TheWeatherChannel / dClass

Device Classification Engine
Apache License 2.0
64 stars 17 forks source link

Documentation #12

Open fillmore50 opened 9 years ago

fillmore50 commented 9 years ago

Hi, is there more documentation on the syntax of dTrees anywhere? the little I see is confusing, particularly when compared to the deviceMap dtree example. Aren't B base type patterns supposed to support other patterns and return no result in themselves?

Also, I don't get how the "1.0" strings can be representative of meaningful patterns. For ex:

"1.0";"MD301H";C;"MD301H";"vendor"="ZTE","model"="MD301H ","parentId"="genericZTE","inputDevices"="-","displayHeight"="220","displayWidth"="176","device_os"="-","ajax_support_javascript"="true","is_tablet"="false","is_wireless_device"="true","is_crawler"="false","is_desktop"="false" "1.0";"Pixi/1.0";C;"Pixi/1.0";"vendor"="Palm","model"="Pixi","parentId"="genericPalm","inputDevices"="touchscreen","displayHeight"="400","displayWidth"="320","device_os"="Palm webOS","ajax_support_javascript"="true","is_tablet"="false","is_wireless_device"="true","is_crawler"="false","is_desktop"="false" "1.0";"TouchPad/1.0";C;"TouchPad/1.0";"vendor"="HP","model"="TouchPad","parentId"="genericHP","inputDevices"="touchscreen","displayHeight"="1024","displayWidth"="768","device_os"="webOS","ajax_support_javascript"="true","is_tablet"="true","is_wireless_device"="true","is_crawler"="false","is_desktop"="false"
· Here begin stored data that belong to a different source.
-- ==== Sys2Proof/Tests/Slice0.lean ====
section
/-! SUPPORT. Tests: ill-formed terms, words written out from the encodings, one-step results from
95_test_vectors.md, and a witness for the hypotheses of each statement. Every expected value comes from the spec's
tables or vectors. -/

namespace Sys2Proof.Tests

open Sys2Proof.Machine Sys2Proof.Safety Sys2Proof.Claims

/-! ## Well-formedness (R59, R60) -/

theorem test_setsec_slot5_ill_formed : (Instr.setsec 5 0 0 0 0).wellFormed = false := by decide
theorem test_setsec_slot4_well_formed : (Instr.setsec 4 1 255 3 7).wellFormed = true := by decide
theorem test_commit_reserved_policy_ill_formed : (Instr.commit 3).wellFormed = false := by decide
theorem test_remap_reserved_policy_ill_formed : (Instr.remap 3).wellFormed = false := by decide

/-! ## Decoding, bit by bit (R53 to R58) -/

/-- INIT: OP 0001, then zeros. -/
theorem test_decode_init : decode 0b00010000000000000000000000000000 = .ok .init := by decide
/-- SETSEC heap, 1M, 4, priv, unc: OP 0010, SLOT 011, GR 0, DOM 00000100, PERM 00, ATTR 010. -/
theorem test_decode_setsec : decode 0b00100110000001000001000000000000 = .ok (.setsec 3 0 4 0 2) := by decide
/-- ENCODE 16M, 7, priv, wtna: OP 0011, SLOT 000, GR 1, DOM 00000111, PERM 00, ATTR 101. -/
theorem test_decode_encode : decode 0b00110001000001110010100000000000 = .ok (.encode 1 7 0 5) := by decide
/-- PIN 1M, 5, user, wba: OP 0100, SLOT 000, GR 0, DOM 00000101, PERM 01, ATTR 011. -/
theorem test_decode_pin : decode 0b01000000000001010101100000000000 = .ok (.pin 0 5 1 3) := by decide
/-- DACCALC: OP 0101. -/
theorem test_decode_daccalc : decode 0b01010000000000000000000000000000 = .ok .daccalc := by decide
/-- DACSET: OP 0110. -/
theorem test_decode_dacset : decode 0b01100000000000000000000000000000 = .ok .dacset := by decide
/-- COMMIT cached: OP 0111, POL 01. -/
theorem test_decode_commit : decode 0b01110100000000000000000000000000 = .ok (.commit 1) := by decide
/-- DISABLE: OP 1000. -/
theorem test_decode_disable : decode 0b10000000000000000000000000000000 = .ok .disable := by decide
/-- REMAP uncached: OP 1001, POL 10. -/
theorem test_decode_remap : decode 0b10011000000000000000000000000000 = .ok (.remap 2) := by decide

/-- V1: reason 1 wins over reserved bits. -/
theorem test_decode_reserved_opcode : decode 0xFFFFFFFF = .error .reservedOpcode := by decide
/-- V1: DISABLE with bit 26 set. -/
theorem test_decode_reserved_bits : decode 0x84000000 = .error .reservedBits := by decide
/-- V1: ENCODE SLOT = 7. -/
theorem test_decode_bad_slot : decode 0x3E011000 = .error .badSlot := by decide
/-- V1: REMAP POL = 0b11. -/
theorem test_decode_reserved_policy : decode 0x9C000000 = .error .reservedPolicy := by decide

/-! ## Helpers -/

/-- The next state of an outcome (the reset state where there is none). -/
def after (o : Host.Outcome State Fault Refusal) : State :=
  match o with
  | .next t => t
  | .fault _ => State.reset
  | .refused _ => State.reset

/-- The parameters of the vectors: `FIXED_ASID = 1`, `ACCEPT`, and the addresses of P1 (95_test_vectors.md). -/
def vectorParams : Params := ⟨1, .accept, 0x00000000, 0x07F00000, 0x08F00000, 0xE0000000⟩

/-- A loaded slot. -/
def loaded (addr : Word) (gr : BitVec 1) (dom : BitVec 8) (perm : BitVec 2) (attr : BitVec 3) : Slot :=
  ⟨true, ⟨addr, gr, dom, perm, attr⟩⟩

/-- The slot file of program P1. -/
def p1Slots : Slots :=
  ⟨loaded 0x00000000 0 1 0 2, loaded 0x07F00000 0 1 0 2, loaded 0x08F00000 0 3 0 2, loaded 0x00100000 0 4 0 2,
    loaded 0x20000000 1 0 0 0⟩

/-- The state after INIT and P1's SETSECs, with a faithful environment's answers to one COMMIT. -/
def beforeCommit : State :=
  { after (execInit State.reset) with slots := p1Slots, mmuReports := [true], cacheReports := [(true, true)] }

/-- The state after P1, with the environment's answers to a DISABLE and a REMAP. -/
def afterP1 : State :=
  { after (finish (commitWith vectorParams 0x70000000 .asIs beforeCommit)) with mmuReports := [false, true] }
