-- ==== Sys2Proof/WellFormed.lean ====
section
/-! DEFINITION. The checks on syntax: `legal` of a command word (rule R46) and what a line of the host-program
notation may name (rule R51). -/

namespace Sys2Proof

/-- `RSVD = 0` (rule R46). -/
def CommandWord.reservedClear (c : CommandWord) : Bool := c.rsvd == 0

/-- `OP in {1, 2, 3, 4}` (rule R46). -/
def CommandWord.opAssigned (c : CommandWord) : Bool :=
  c.op == 1 || c.op == 2 || c.op == 3 || c.op == 4

/-- `legal(v)` of rule R46, on the fields of `v`. -/
def CommandWord.wf (c : CommandWord) : Bool := c.reservedClear && c.opAssigned

/-- A command carries no operand (rule R48), so every term of `Instr` is well formed. -/
def Instr.wf : Instr → Bool
  | .cbcEnc => true
  | .cbcDec => true
  | .cmac128 => true
  | .cmac64 => true

/-- Rule R51: the notation names every slot but the reserved ones. -/
def Slot.named : Slot → Bool
  | .reserved _ => false
  | .cmd | .status | .src | .dst | .len | .key _ | .iv _ => true

/-- Rules R30, R51: a line names no reserved slot and stores no byte beyond the memory space. -/
def HostLine.wf : HostLine → Bool
  | .wr slot _ => slot.named
  | .rd slot _ => slot.named
  | .mem addr bytes => decide (addr.toNat + bytes.length ≤ Config.memorySize)
  | .poll | .key _ | .iv _ | .run _ => true

end Sys2Proof
end

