-- ==== Sys2Proof/Machine/Core.lean ====
section
/-! DEFINITION. The machine as the host's interface takes it. -/

def Sys2Proof.core : Host.Core :=
  { State := Sys2Proof.Machine.State
    Fault := Sys2Proof.Machine.Fault
    Refusal := Sys2Proof.Machine.Refusal
    step := Sys2Proof.Machine.step
    reset := Sys2Proof.Machine.State.reset }
end

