-- ==== Sys2Proof/Machine/HostProgram.lean ====
section
/-! DEFINITION. The host-program notation: the bus accesses each line makes (rule R51). -/

namespace Sys2Proof.Machine

/-- `WR <slot>, v`: one 32-bit write at the slot's offset (rule R51). -/
def wrLine (slot : Slot) (v : Word) : Input := .regWrite (slotOffset slot) 32 v

/-- Word `k` of 32 hex digits, the first digits the most significant (rule R51). -/
def digitsWord (digits : BitVec 128) (k : Fin 4) : Word := digits.extractLsb' (96 - 32 * k) 32

/-- The byte stores of a `MEM` line, at ascending addresses (rule R51). -/
def memLine (addr : Word) : List Byte → List Input
  | [] => []
  | b :: rest => .memStore addr b :: memLine (addr + 1) rest

/-- The accesses of one line (rule R51). -/
def lineInputs : HostLine → List Input
  | .wr slot v => [wrLine slot v]
  | .rd slot _ => [.regRead (slotOffset slot) 32]
  | .poll => [.poll]
  | .mem addr bytes => memLine addr bytes
  | .key digits => [0, 1, 2, 3].map fun k => wrLine (.key k) (digitsWord digits k)
  | .iv digits => [0, 1, 2, 3].map fun k => wrLine (.iv k) (digitsWord digits k)
  | .run i => [wrLine .cmd (encode i), .poll]

/-- The accesses of a host program, in its order (rules R39, R51). -/
def programInputs (lines : List HostLine) : List Input := lines.flatMap lineInputs

end Sys2Proof.Machine
end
According to the README, "1.0" is the pattern" It would make a lot more sense if "Pixi/1.0" or "TouchPad" were the patterns....confused.

Finally, can I build a pattern that contains, for example: "Android 4.1" and "HTC One S" anywhere in the original input? how do I build the pattern in the dTree to match that?

In the test.dtree I see:

del,del=del;delt;S;;var=value1;value2,v2=two

does it mean that I can use comes for the case above? I would imagine that to be a strong pattern, right? thanks

rezan commented 9 years ago

The only documentation is what is provided in this project:

https://github.com/TheWeatherChannel/dClass/blob/master/dtrees/README

I apologize for the cryptic format, its geared for power, not usability or readability... :( Also, dtree (and dClass) was made to conform to existing specs, so it carries a bit of baggage when compared to a system built ground up with no pre existing requirements...

Aren't B base type patterns supposed to support other patterns and return no result in themselves?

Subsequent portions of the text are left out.